Ellis was walking around with a double-magnum of 2010 Ovid OVID, their top Cabernet Sauvignon. It was to say the least, interesting. Not my favorite vintage, and yet, this wine was thick, rich, unfiltered looking, almost dirty, with gorgeous garrigue and dried fruits, complex secondary blackberry and plum, cassis and lead pencil notes. A point of privilege here – this reminds me, almost exactly of the 2010 Chateau Montrose which I had about a year ago, and remember fondly. I will say the Ovid is a bit more “advanced” than the Montrose, but similar nonetheless. That’s a compliment, no matter what.
Later, Ellis and his Kentucky Derby-ready suit (which I love) brought out the 2011 Ovid OVID, which continued the theme of “off-vintages,” demonstrating a remarkable attention to detail by this house. It was so much younger than the 10—youthful, expressive, with a nose of bright red cherries, dark cherries, and chocolate-covered strawberries. It was rich and super-expressive in the mouth, complex, and with a fabulous finish. How on earth could this be a 2011 Napa wine, I wondered.
Inside the tasting room, where a fellow wine-taster spilled his Ovid OVID on my leather shoes by accident, we tried the 2015 Ovid OVID, which to me was my wine of the day. (I actually wrote this note) A deep-seeker nose, red fruited, a fascinating intertwining of red and black exotic fruits, perfumed with crushed flowers, violets, teaberry, and ripe, round, generous full flavors, and gripping acidity. The tannins are present, but tame. The long finish lingers for a full minute.

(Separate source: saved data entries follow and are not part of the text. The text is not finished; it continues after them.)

-- ==== Sys2Proof/Certificates/Slice0/Obligations.lean ====
section
/-! DEFINITION. The statements for the provers. -/

open Sys2Proof Sys2Proof.Machine

/-- Step on a state whose queue holds c in front is exec of c on that state with the queue's rest. Step on an empty queue answers
the state itself. That the block idles then is the model's choice (log 1). -/
def Obligations.StepRunsFront : Prop :=
  (∀ (c : Instr) (r : List Instr) (s : State), s.pending = c :: r → step s = exec c { s with pending := r }) ∧
  (∀ s : State, s.pending = [] → step s = .next s)

/-- On every state every command answers a next state: none faults and none is refused. In that state the queue of the waiting
commands is as it was. That a command which is not due or not present changes nothing is the model's choice (log 1). -/
def Obligations.EveryCommandAnswers : Prop :=
  ∀ (c : Instr) (s : State), ∃ t, exec c s = .next t ∧ t.pending = s.pending

/-- The frame of all 195 commands. Safety.lean lists for every command the parts of the state that it may write. In the next state
every other part (of the 43 that the state is split into) is as it was. Commands that bring a message, and those that take
messages that wait, may do what those messages ask for; even they leave the group arbiters and the indicators alone. -/
def Obligations.CommandsTouchOnlyTheirParts : Prop :=
  ∀ (c : Instr) (s t : State), exec c s = .next t → ∀ p : Part, p ∉ touched c → p.same s t

/-- If a state is good and step answers a next state, that state is good. Good means: the bytes of the Hamper are in canonical
form; the table of dictionary entries is in canonical form; at most 8 snapshots are live (R52); no more spare pages are used than
the Hamper has (R407). -/
def Obligations.StepKeepsGoodStates : Prop :=
  ∀ s t : State, s.good → step s = .next t → t.good

/-- State.reset meets the invariant that every step keeps. -/
def Obligations.ResetIsGood : Prop :=
  State.reset.good

/-- After a step the number of audit entries ever written (R308) is at least what it was, and so is the number of blown security
counter cells (R315). This holds of every step, resets and power losses among them. -/
def Obligations.AuditAndCounterNeverGoBack : Prop :=
  ∀ s t : State, step s = .next t → s.audit.count ≤ t.audit.count ∧ s.kiln.counter ≤ t.kiln.counter

/-- In State.reset the device is Off and the core does not run; every dictionary entry reads its default; no condition is raised;
no transfer is open, no snapshot is live, nothing waits for processing and the service port has nothing to send; memory lists no
byte; the tick count and the reference counter are 0; metrology is not valid; the oscillator-stopped flag is set. The device
before any power is the model's choice of reset (log 25). -/
def Obligations.ResetLeaves : Prop :=
  coreRuns State.reset = false ∧ State.reset.power.phase = .off ∧
  (∀ i j, getBytes State.reset i j = dfltBytes i j) ∧ (∀ c, raised State.reset c = false) ∧
  State.reset.kdp.transfers = [] ∧ State.reset.kdp.snaps = [] ∧ State.reset.kdp.wait = [] ∧ State.reset.kdp.serviceQ = [] ∧
  State.reset.kdp.serviceWait = [] ∧ State.reset.stor.mem = [] ∧ State.reset.clock.tick = 0 ∧ State.reset.clock.ref = 0 ∧
  State.reset.power.metrologyValid = false ∧ State.reset.thermos.stopped = true ∧ State.reset.pending = []

/-- While the core runs and there is no reference fault, TICK completes: the clocks move on by one tick (tick count plus one,
reference counter at 24 000 times the new tick count), then the firmware, where it runs, does its work of a tick, then waiting
messages are taken. With halt set the RTC does not move. The clock part of a tick touches neither the power state nor a condition.
-/
def Obligations.TickAdvances : Prop :=
  ∀ (index cycles : Nat) (serviced : Bool) (s : State), coreRuns s = true → s.power.refFault = false →
    runs (.tick index cycles serviced) s (drainWait
      (if isUp s then tickFirmware (tickClock s cycles) index serviced else tickClock s cycles)) ∧
    (tickClock s cycles).clock.tick = s.clock.tick + 1 ∧ (tickClock s cycles).clock.ref = 24000 * (s.clock.tick + 1) ∧
    (s.clock.halt.isSome = true → (tickClock s cycles).thermos = s.thermos) ∧
    (tickClock s cycles).power = s.power ∧ (tickClock s cycles).conds = s.conds

/-- While the core runs, for a condition whose cause is absent and became so at least its clear time ago (10 s, 1 s for port
faults and the conditions whose chapters say so): CONDITION_CLEAR completes with the condition no longer raised and every other
condition raised or not as before. For a code outside the port faults (0x1000 to 0x1FFF) no entry changes; for a port fault only
the status and the fault code of that port may, and the code is that of the fault that now ranks first, or 1000. For a code whose cause is present, or has been absent for less, nothing changes. -/
def Obligations.ConditionsClear : Prop :=
  ∀ (code : Nat) (s : State), coreRuns s = true →
    (clearDue s code = true → code / 4096 ≠ 1 → ∃ u, runs (.conditionClear code) s u ∧ raised u code = false ∧ onlyConds [code] s u ∧
      u.ents = s.ents) ∧
    (∀ n t, n < 64 → 1 ≤ t → t ≤ 10 → code = faultCode t n → clearDue s code = true → s.entriesWf →
      ∃ u, runs (.conditionClear code) s u ∧ raised u code = false ∧ onlyConds [code] s u ∧
        onlyEntries [(0x2000 + n, 3), (0x2000 + n, 0x10)] s u ∧ holds u (0x2000 + n) 0x10
          (match faultOrder.find? (hasFault u n) with | some k => faultCode k n | none => 0x1000)) ∧
    ((∀ c ∈ s.conds, c.code = code → c.cause = true ∨ s.clock.tick < c.since + clearMs code) →
      exec (.conditionClear code) s = .next s)

/-- While the core runs with no warning in progress, at an instant t that is not before the reference counter and not after the
next tick: POWER_FAIL_WARNING completes. The warning is in progress from t; no page write is pending any more, and the bytes and
records of the Hamper are those after the write in progress, or unchanged where none was; the display's
queue is empty and the display island stopped; halt is released; metrology is not valid and every meter's period in progress is
marked invalid; condition 0xF001 is raised and no other condition changes; loops, trips, ports, converters and the bus are as they
were. Where the core does not run yet, in the steps of a start-up before it, POWER_FAIL_WARNING completes with the warning in
progress and nothing else changed. -/
def Obligations.WarningStopsWrites : Prop :=
  (∀ (t : Nat) (busy : Bool) (s : State), coreRuns s = true → s.power.warning = none → s.clock.ref ≤ t → dueRef s t = true →
    ∃ u, runs (.powerFailWarning t busy) s u ∧ u.power.warning = some t ∧ u.power.metrologyValid = false ∧
      (∀ m, m < 16 → (vAt u.meters m meterRest).invalid = true) ∧ u.clock.halt = none ∧ u.clock.ref = t ∧
      u.display.queue = [] ∧ u.display.stopped = true ∧ raised u 0xF001 = true ∧ u.stor.pend = [] ∧
      u.stor.mem = (hamperStop (advance s t) busy).stor.mem ∧ u.stor.recs = (hamperStop (advance s t) busy).stor.recs ∧
      (busy = false → u.stor.mem = s.stor.mem ∧ u.stor.recs = s.stor.recs ∧ onlyConds [0xF001] s u) ∧
      u.loops = s.loops ∧ u.ports = s.ports ∧ u.convs = s.convs ∧ u.bus.paths = s.bus.paths ∧
      u.bus.pairs = s.bus.pairs) ∧
  (∀ (t : Nat) (busy : Bool) (s : State), coreRuns s = false →
    runs (.powerFailWarning t busy) s { s with power := { s.power with warning := some (s.power.warning.getD s.clock.ref) } })

/-- While the core runs in a warning that began at w, at an instant t from the reference counter up to the next tick and at most
100 ms after w: there is a state v in which the warning is over, the brown-outs since reset and in the lifetime record are one
more, the last duration is t - w in microseconds, metrology becomes valid at the next whole second of device time where step 8 of
the start-up was done, and no other entry has changed; BROWN_OUT_END completes from v, with the display going on and a seal that
was held being committed, unless a reset entry is in progress. Where the core does not run yet the warning ends and nothing else
changes. -/
def Obligations.BrownOutCounts : Prop :=
  (∀ (t w : Nat) (s : State), coreRuns s = true → s.power.warning = some w → s.clock.ref ≤ t → dueRef s t = true →
    t ≤ w + 2400000 → s.entriesWf →
    ∃ v, v.power.warning = none ∧ v.clock.ref = t ∧
      v.power.validAt = (if s.power.step8 then some (devRef (advance s t) / refSec + 1) else none) ∧
      holds v 0x3000 0x0C (getN s 0x3000 0x0C + 1) ∧ holds v 0x2F10 0x04 (getN s 0x2F10 0x04 + 1) ∧ holds v 0x3000 0x0D ((t - w) / 24) ∧
      onlyEntries [(0x3000, 0x0C), (0x2F10, 0x04), (0x3000, 0x0D)] s v ∧ (∀ c, raised v c = raised s c) ∧
      v.stor = { s.stor with cut := none } ∧
      runs (.brownOutEnd t) s (if v.power.entry.isSome then v else commitHeld (displayResume v))) ∧
  (∀ (t w : Nat) (s : State), coreRuns s = false → s.power.warning = some w →
    runs (.brownOutEnd t) s { s with power := { s.power with warning := none } })

/-- POWER_DOWN_RESET during a warning, WARNING_TIMEOUT when 100 ms of warning have passed, and THERMAL_SHUTDOWN at 145 degrees or
more each complete from every state in which the core runs. In the next state the device is in Backup where VBAK holds retention
and Off where not; every entry reads its default, no condition is raised, and no transfer, snapshot, waiting message or queued
frame is left; the tick count and the reference counter are 0; the bytes and records of the Hamper, its remap table and its journal
are as the writes under way left them, so as they were where the loss cut none of them and no shutdown warning came with it; the
audit log and the security counter are as they were; pending page writes are gone. With retention the tamper inputs, the user
scratch and the stopped flag are kept; without it the stopped flag is set. -/
def Obligations.PowerDownKeepsStorage : Prop :=
  ∀ (c : Instr) (keep : Bool) (s : State), coreRuns s = true →
    ((c = .powerDownReset keep ∧ s.power.warning.isSome = true) ∨
     (c = .warningTimeout keep ∧ ∃ w, s.power.warning = some w ∧ dueRef s (w + 2400000) = true) ∨
     (∃ m : SupplyIn, c = .thermalShutdown m keep ∧ 145000 ≤ m.temp)) →
    ∃ u, exec c s = .next u ∧ u.power.phase = (if keep then .backup else .off) ∧ u.ents = [] ∧ u.conds = [] ∧
      u.kdp.transfers = [] ∧ u.kdp.snaps = [] ∧ u.kdp.wait = [] ∧ u.kdp.serviceQ = [] ∧ u.kdp.serviceWait = [] ∧ (∀ p, p < 4 → (pathAt u p).queue = []) ∧
      u.clock.tick = 0 ∧ u.clock.ref = 0 ∧ u.power.warning = none ∧ u.power.metrologyValid = false ∧
      (∃ x : State, ((∀ m, c ≠ .thermalShutdown m keep) → x = s) ∧
        ((∃ m, c = .thermalShutdown m keep) → x = warningBegins (freshFree s).2 s.clock.ref ((freshFree s).1.getLsbD 0)) ∧
        u.stor.mem = (applyCut x).stor.mem ∧ u.stor.recs = (applyCut x).stor.recs ∧ u.stor.remap = (applyCut x).stor.remap ∧
        u.stor.journal = (applyCut x).stor.journal ∧
        (x.stor.cut = none → u.stor.mem = x.stor.mem ∧ u.stor.recs = x.stor.recs ∧ u.stor.remap = x.stor.remap ∧
          u.stor.journal = x.stor.journal)) ∧
      u.stor.pend = [] ∧ u.audit = s.audit ∧ u.kiln.counter = s.kiln.counter ∧ u.kiln.seals = s.kiln.seals ∧
      (keep = true → u.thermos.tamper = s.thermos.tamper ∧ u.thermos.scratch = s.thermos.scratch ∧ u.thermos.stopped = s.thermos.stopped) ∧
      (keep = false → u.thermos.stopped = true) ∧ (u.power.thermal = true ↔ (s.power.thermal = true ∨ ∃ m, c = .thermalShutdown m keep))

Lastly, the celebrated 2021, and frankly, the only non-controversial vintage of the whole day, seemingly, was, in a word, spectacular. I had occasion to try Ovid’s Premier Napa Valley offering a few months ago, and although I didn’t write about it, it was to me, the best wine of the entire tasting. Why did I not write about that? Well, it was so far beyond many of the other offerings, I wondered if I was being too obvious – made for too short a story, actually. Today, the 2021 Ovid OVID is a dark chocolate, crème de cassis, violet, and wildflower scented masterpiece. Full of wild chaparral, conifer, light Luxardo cherry syrup, blackberry confit, blueberries, and deftly lifted acidity. There’s a touch of sweet vanilla, exotic floral notes, and solid, almost massive fruit, assembled carefully and thoughtfully arranged like an acoustically perfect Roman theatre. Cherry blossoms, orchids, fresh pressed bing cherries – so much I struggle to describe it. Flowers, minerals, cherry cream, blossoms, blackberries, earth and spice, and a cool redwood grove. Too young to drink now, but who cares?
What Ovid is doing is the same thing as most great Napa wineries. They are just doing it better. Through graceful hospitality, awe-inspiring vistas, mindful experimentation, and an unapologetic style that integrates red fruits with the black, acid with ripeness, balance above all, and rare levels of honest complexity, Ovid is, without a doubt, one of the three or four greatest wineries in this region, full stop. If they were a Bordeaux, we’d think them Ausone, Le Pin, or Leoville-Barton, or a Napa version thereof - I think Ausone.
Great post, for a lover of French Bordeaux!
Beautiful post, Jim. This is what good living is all about.